You can review the data preparation section for the student data above for an example.

Add comments (lines starting with a "#") giving a brief description of your view on the observed results. Make sure to include, in one or two sentences in each case, the following:

  1. A clear description why you selected the indicator.
  • What your expectation was before including the data.
  • What you think the results may indicate.

Important:

  • Only the external data needs to be prepared. You do not need to prepare the student dataset again. Just use the student data that you prepared above and join this to the new dataset you sourced.
  • Only plot the mean values for your selected indicator (not the standard deviation values).

In [ ]:
# Your solution here
# Note: Break your logic using separate cells to break code into units that can be executed 
# should you need to review individual steps.


Exercise 1 End.

Exercise complete:

This is a good time to "Save and Checkpoint".

1.2 Using Wikipedia as a data source

To demonstrate how quickly data can be sourced from public, "untrusted" data sources, you have been supplied with a number of sample scripts below. While these sources contain distinctly rich datasets, which you can acquire with minimal effort, they can be amended by anyone, and may not be 100% accurate.
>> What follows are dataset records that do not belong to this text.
theorem composed_requested {v : Nat} (t : Stamp) (hident : ident < 2 ^ 32) (hcode : bits v 31 28 = 9)
    (hlen : bits v 11 0 = data.length) :
    ((x.composed n ident age data).requested n v t).HoldsRequest n ident age (x.btmUnit n) data := by
  have hunit := btmUnit_lt x hn
  have hdoff : ((x.composed n ident age data).requested n v t).doff n = x.btmUnit n := by
    rw [CanCtl.doff, hdr_requested _ hn64, if_neg (by decide), hdr_composed x hn64 _ _ _ (by decide)]
    simp only [bits, Nat.shiftRight_eq_div_pow, Nat.reduceEqDiff, if_false, if_true]
    omega
  refine ⟨?_, ?_, ?_, ?_, hdoff, fun i hi => ?_⟩
  · rw [code_requested _ hn64, hcode]
  · rw [hdr_requested _ hn64, if_neg (by decide), hdr_composed x hn64 _ _ _ (by decide)]
    simpa using hident
  · rw [length_requested _ hn64, hlen]
  · rw [hdr_requested _ hn64, if_neg (by decide), hdr_composed x hn64 _ _ _ (by decide), if_pos rfl]
    simp only [bits, Nat.shiftRight_eq_div_pow]
    omega
  · rw [CanCtl.dataWord, hdoff, word_requested _ hn64 _ (by omega : 512 ≤ 0x600 + 16 * x.btmUnit n + i),
      CanCtl.composed]
    exact word_putData _ _ (Nat.le_add_right _ _) hi

end

/-- Non-RAM parts that a written request leaves. -/
theorem composed_sameButRam (x : CanCtl) (n ident age : Nat) (data : List Byte) :
    x.SameButRam (x.composed n ident age data) :=
  (((setWord_sameButRam _ _ _).trans (setWord_sameButRam _ _ _)).trans (setWord_sameButRam _ _ _)).trans
    (putData_sameButRam _ _ _)

/-- The firmware writes a request into an unlocked buffer: its words and the time of the request, and nothing else. -/
theorem btmWrite_holds {g : Gw} {c n ident : Nat} (age : Nat) {data : List Byte} (hn : 62 ≤ n) (hn64 : n < 64)
    (hfree : (g.canAt c).locked n = false) (hident : ident < 2 ^ 32) (hdata : data.length < 2048) :
    ∃ r q, g.btmWrite c n ident age data = g.setCan c { g.canAt c with ram := r, reqTime := q } ∧
      ({ g.canAt c with ram := r, reqTime := q } : CanCtl).HoldsRequest n ident age ((g.canAt c).btmUnit n) data := by
  have hshape := composed_sameButRam (g.canAt c) n ident age data
  have hflag := atBit_le 19 (bit ident 31)
  have hhead : bits (9 * 2 ^ 28 + atBit 19 (bit ident 31) + data.length) 31 28 = 9 := by
    rw [Nat.add_assoc]
    exact bits_code (by decide) (by omega)
  have hlen : bits (9 * 2 ^ 28 + atBit 19 (bit ident 31) + data.length) 11 0 = data.length := by
    have hbit : atBit 19 (bit ident 31) = 0 ∨ atBit 19 (bit ident 31) = 2 ^ 19 := by
      cases bit ident 31
      · exact .inl rfl
      · exact .inr rfl
    simp only [bits, Nat.shiftRight_eq_div_pow]
    rcases hbit with hbit | hbit <;> rw [hbit] <;> omega
  have hholds := composed_requested (g.canAt c) hn64 ident age data hn g.now hident hhead hlen
  have hwrite : g.btmWrite c n ident age data = g.setCan c (((g.canAt c).composed n ident age data).requested n
      (9 * 2 ^ 28 + atBit 19 (bit ident 31) + data.length) g.now) := by
    have hunit : ((g.canAt c).setWord (8 * n + 3) ((g.canAt c).btmUnit n * 2 ^ 24)).dataWord n =
        0x600 + 16 * (g.canAt c).btmUnit n := by rw [CanCtl.dataWord, doff_unitSet _ hn64 hn]
    have hlocked : ((g.setCan c ((g.canAt c).composed n ident age data)).canAt c).locked n = false := by
      rw [canAt_setCan_same, hshape.locked, hfree]
    dsimp only [Gw.btmWrite]
    rw [hunit]
    refine (mbHdrWrite_requests hlocked hhead).trans ?_
    rw [setCan_setCan, canAt_setCan_same]
    rfl
  rw [hwrite]
  generalize (g.canAt c).composed n ident age data = y at hshape hholds ⊢
  obtain ⟨r, rfl⟩ := hshape
  exact ⟨_, _, rfl, hholds⟩

end Sys2Proof.Machine
end

section
/-! SUPPORT. The commands of the bus time messages (R420–R424): BTM_SYNC_TIMER and BTM_FOLLOW_WRITE. -/

namespace Sys2Proof.Machine

theorem exec_btmSyncTimer (c : Nat) (s : State) : exec (.btmSyncTimer c) s = .next (s.after
    (if s.gw.btmOn c then s.gw.every (timerBtm c) (10 * ticksPerMs * bits (s.gw.btmCfg c) 57 48) (fun g => g.btmSync c)
      else s.gw)) := rfl

theorem exec_btmFollowWrite (c : Nat) (s : State) : exec (.btmFollowWrite c) s = .next (s.after (s.gw.btmFollow c)) := rfl

/-- A periodic action whose period has gone by takes place. -/
theorem every_due {g : Gw} {key period : Nat} (f : Gw → Gw) (h : ∀ k, mget? g.timers key = some k → k + period ≤ g.tb.tick) :
    g.every key period f = f { g with timers := mset g.timers key g.tb.tick } := by
  unfold Gw.every
  cases hk : mget? g.timers key with
  | none => rfl
  | some k => simp [h k hk]

/-! ### SYNC (R420, R423) -/

/-- The next SYNC is under way: its SEQ is kept for its FOLLOW. -/
def CanCtl.syncBegun (x : CanCtl) : CanCtl :=
  { x with btmSyncSeq := x.btmSeq, btmSeq := (x.btmSeq + 1) % 256, btmStage := 1 }

theorem syncBytes_length (g : Gw) (c seq : Nat) : (g.syncBytes c seq).length = 4 := by simp [Gw.syncBytes]

theorem btmSync_on {g : Gw} {c : Nat} (h : g.btmOn c = true) : g.btmSync c =
    (g.setCan c (g.canAt c).syncBegun).btmWrite c 62 (g.btmIdent c) (5 * bits (g.btmCfg c) 57 48)
      (g.syncBytes c (g.canAt c).btmSeq) := by
  simp only [Gw.btmSync, h, Bool.not_true, Bool.false_eq_true, if_false]
  rfl

/-! ### FOLLOW and EPOCH (R421–R424) -/

theorem followBytes_length (g : Gw) (c : Nat) (t : Int) (step : Bool) : (g.followBytes c t step).length = 8 := by
  simp [Gw.followBytes]

theorem epochBytes_length (g : Gw) (c seq : Nat) (t : Int) : (g.epochBytes c seq t).length = 8 := by simp [Gw.epochBytes]

theorem btmFollow_off {g : Gw} {c : Nat} (h : g.btmOn c = false) : g.btmFollow c = g := by simp [Gw.btmFollow, h]

theorem btmFollow_epoch {g : Gw} {c seq : Nat} {t : Int} (hon : g.btmOn c = true)
    (hepoch : (g.canAt c).btmEpoch = some (seq, t)) (hsent : (g.canAt c).code 63 = 0xC) :
    g.btmFollow c = g.btmEpochWrite c seq t := by simp [Gw.btmFollow, hon, hepoch, hsent]

section
variable {g : Gw} {c : Nat} (hon : g.btmOn c = true) (hepoch : (g.canAt c).btmEpoch = none)
include hon hepoch

/-- No SYNC awaits its FOLLOW. -/
theorem btmFollow_rests (h : (g.canAt c).btmStage = 0) : g.btmFollow c = g := by simp [Gw.btmFollow, hon, hepoch, h]

/-- A SYNC that ended unsent has no FOLLOW. -/
theorem btmFollow_ends (hstage : (g.canAt c).btmStage = 1) (h : (g.canAt c).code 62 = 0xB ∨ (g.canAt c).code 62 = 0xD) :
    g.btmFollow c = g.setCan c { g.canAt c with btmStage := 0 } := by
  rcases h with h | h <;> simp [Gw.btmFollow, hon, hepoch, hstage, h]

/-- A SYNC that was sent has its FOLLOW once MB_63 is free. -/
theorem btmFollow_sends {st : Stamp} {seg : Nat} (hstage : (g.canAt c).btmStage = 1) (hsent : (g.canAt c).code 62 = 0xC)
    (hfree : (g.canAt c).code 63 ≠ 9) (hstamp : stampOf (g.canAt c).pairs 0 ((g.canAt c).hdr 62 6) = some (st, seg)) :
    g.btmFollow c = g.btmFollowSend c st seg := by
  simp [Gw.btmFollow, hon, hepoch, hstage, hsent, hfree, hstamp]

end

theorem btmIdent_lt (g : Gw) (c : Nat) : g.btmIdent c < 2 ^ 32 := bits_lt _

section
variable {g : Gw} {c : Nat} (hfree : (g.canAt c).locked 63 = false)
include hfree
In some cases, you will have to manually transform the datasets, while in others, you might be able to use pre-built libraries.
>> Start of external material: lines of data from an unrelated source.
-- ==== Sys2Proof/Certificates/Slice0/Obligations.lean ====
section
/-! DEFINITION. The statements for the provers. Each names the rules of the spec that it formalises. -/

open Sys2Proof Sys2Proof.Machine

/-- R57, R227, R235 to R237: what a scalar source reads. Outside the queue name it is the register, of which s0 reads zero and unpoisoned;
under QS the name s63 takes the head of the LDQ, if it has landed and is a scalar entry, and is a queue fault otherwise. In strict token mode
a read of a tracked scalar is an under-wait fault; the monitor's scalars are tracked apart from the task's. Of two scalar sources the queue
faults come before the under-waits (R342).

R57, R235 to R237: a vector source is the register, or under the queue name v127 the landed vector entry at the head of the LDQ, which it
takes; anything else there is a queue fault. A vector that is read and written cannot be a queue. -/
def Obligations.SourceOperands : Prop := (
  ∀ (n : BitVec 6) (s : State),
  (s.core.sAlias n = false → s.core.strict = false → readS n s = .ok (s.core.bank.sreg n.toNat, s))
  ∧ (s.core.sAlias n = false → s.core.strict = true →
      readS n s = if s.core.ranges.any (fun r => r.space == (if s.core.inMon then 3 else 2) && r.lo == n.toNat) then .error { cause := 0x0E, slot := s.slot }
        else .ok (s.core.bank.sreg n.toNat, s))
  ∧ s.core.bank.sreg 0 = ⟨0#32, false⟩
  ∧ (∀ e r, s.core.sAlias n = true → s.core.bank.ldq = e :: r → e.landed = true → e.vec = false →
      readS n s = .ok (⟨e.val.setWidth 32, e.poi.getLsbD 0⟩, s.upCore fun c => c.setBank { c.bank with ldq := r }))
  ∧ (s.core.sAlias n = true → (∀ e r, s.core.bank.ldq = e :: r → e.landed = false ∨ e.vec = true) →
      readS n s = .error { cause := 0x0A, slot := s.slot })
  ∧ (∀ m : BitVec 6, s.core.sAlias m = false → s.core.sAlias n = true → (∀ e r, s.core.bank.ldq = e :: r → e.landed = false ∨ e.vec = true) →
      readS2 m n s = .error { cause := 0x0A, slot := s.slot })
  ∧ ∀ (m : BitVec 6) (x y : PWord) (s1 s2 : State), readS m s = .ok (x, s1) → readS n s1 = .ok (y, s2) → readS2 m n s = .ok ((x, y), s2))
  ∧ (
  ∀ (n : BitVec 7) (s : State),
  (s.core.vAlias n = false → readV n s = .ok (s.core.vreg n.toNat, s) ∧ readVD n s = .ok (s.core.vreg n.toNat, s))
  ∧ (s.core.vAlias n = true → readVD n s = .error { cause := 0x0A, slot := s.slot })
  ∧ (∀ e r, s.core.vAlias n = true → Ready s.core.bank.ldq true e r →
      readV n s = .ok (⟨e.val, e.poi⟩, s.upCore fun c => c.setBank { c.bank with ldq := r }))
  ∧ (s.core.vAlias n = true → (∀ e r, s.core.bank.ldq = e :: r → e.landed = false ∨ e.vec = false) →
      readV n s = .error { cause := 0x0A, slot := s.slot }))

/-- R59, R221, R235, R236: where a scalar result goes. It is a write of the register that lands `lat` cycles after issue; under the queue
name it takes the next SDQ entry, reserved now, and lands there, in the monitor the next of the monitor's own queue. Nothing else of the state
changes at issue.

R59, R111, R236: where a row result goes: the enabled bytes of the register, `lat` cycles after issue, or a whole SDQ entry reserved now,
with zero in the bytes that are not enabled. -/
def Obligations.ResultPlacement : Prop := (
  ∀ (s : State) (lat : Nat) (d : BitVec 6) (v : PWord),
  let c := s.core
  let p (e : Eff) : Pend :=
    { at' := s.clock + lat, mon := c.inMon, id := c.seq, slot := s.slot, pc := c.pc, issue := s.tcyc s.curT, counts := decide (2 ≤ lat)
      last := s.clock + lat, effs := [e] }
  (c.sAlias d = false → s.putS lat d v = s.setTile s.curT (s.here.setCore s.curC { c with pend := c.pend ++ [p (.sreg d.toNat v)] }))
  ∧ (c.sAlias d = true → c.inMon = false → s.putS lat d v = s.setTile s.curT (s.here.setCore s.curC { c with
      task := { c.task with sdq := c.task.sdq ++ [{ seq := c.task.sdqSeq }], sdqSeq := c.task.sdqSeq + 1 }
      pend := c.pend ++ [p (.sdq c.task.sdqSeq (v.val.setWidth 2048) (BitVec.ofNat 64 (if v.poi then 1 else 0)))] }))
  ∧ (c.sAlias d = true → c.inMon = true → s.putS lat d v = s.setTile s.curT (s.here.setCore s.curC { c with
      mon := { c.mon with sdq := c.mon.sdq ++ [{ seq := c.mon.sdqSeq }], sdqSeq := c.mon.sdqSeq + 1 }
      pend := c.pend ++ [p (.sdq c.mon.sdqSeq (v.val.setWidth 2048) (BitVec.ofNat 64 (if v.poi then 1 else 0)))] })))
  ∧ (
  ∀ (s : State) (lat : Nat) (d : BitVec 7) (r : RowW),
  (s.core.vAlias d = false → s.putRow lat d r = s.later lat [.vrow d.toNat r.en r.val r.poi] r.fl true)
  ∧ (s.core.vAlias d = true →
      let z := VRow.write ⟨0#2048, 0#64⟩ r.en r.val r.poi
      s.putRow lat d r
        = (s.upCore fun c => c.setBank { c.bank with sdq := c.bank.sdq ++ [{ seq := c.bank.sdqSeq, vec := true }], sdqSeq := c.bank.sdqSeq + 1 }).later
            lat [.sdq s.core.bank.sdqSeq z.val z.poi] r.fl true))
Execute the code cells below before completing Exercise 2.


In [ ]:
# Display MIT page summary from Wikipedia 
print(wikipedia.summary("MIT"))

In [ ]:
# Display a single sentence summary.
wikipedia.summary("MIT", sentences=1)

In [ ]:
# Create variable page that contains the wikipedia information.
page = wikipedia.page("List of countries and dependencies by population")

# Display the page title.
page.title

In [ ]:
# Display the page URL. This can be utilised to create links back to descriptions.
page.url


Exercise 2 Start.

Instructions

After executing the cells for the Wikipedia example in Section 1.2, think about the potential implications of using this "public" and, in many cases, "untrusted" data source when doing analysis or creating data products.

Please compile and submit for evaluation a list of three pros and three cons.

Note: Your submission can be a simple markdown list using the syntax provided below.

Add your answer in this markdown cell. The contents of this cell should be replaced with your answer.

Submit as a list:

  • Pros:
    • Description 1
    • Description 2
    • Description 3
  • Cons:
    • Description 1
    • Description 2
    • Description 3


Exercise 2 End.

Exercise complete:

This is a good time to "Save and Checkpoint".

2. Submit your notebook

Please make sure that you:

  • Perform a final "Save and Checkpoint";
  • Download a copy of the notebook in ".ipynb" format to your local machine using "File", "Download as", and "IPython Notebook (.ipynb)"; and
  • Submit a copy of this file to the Online Campus.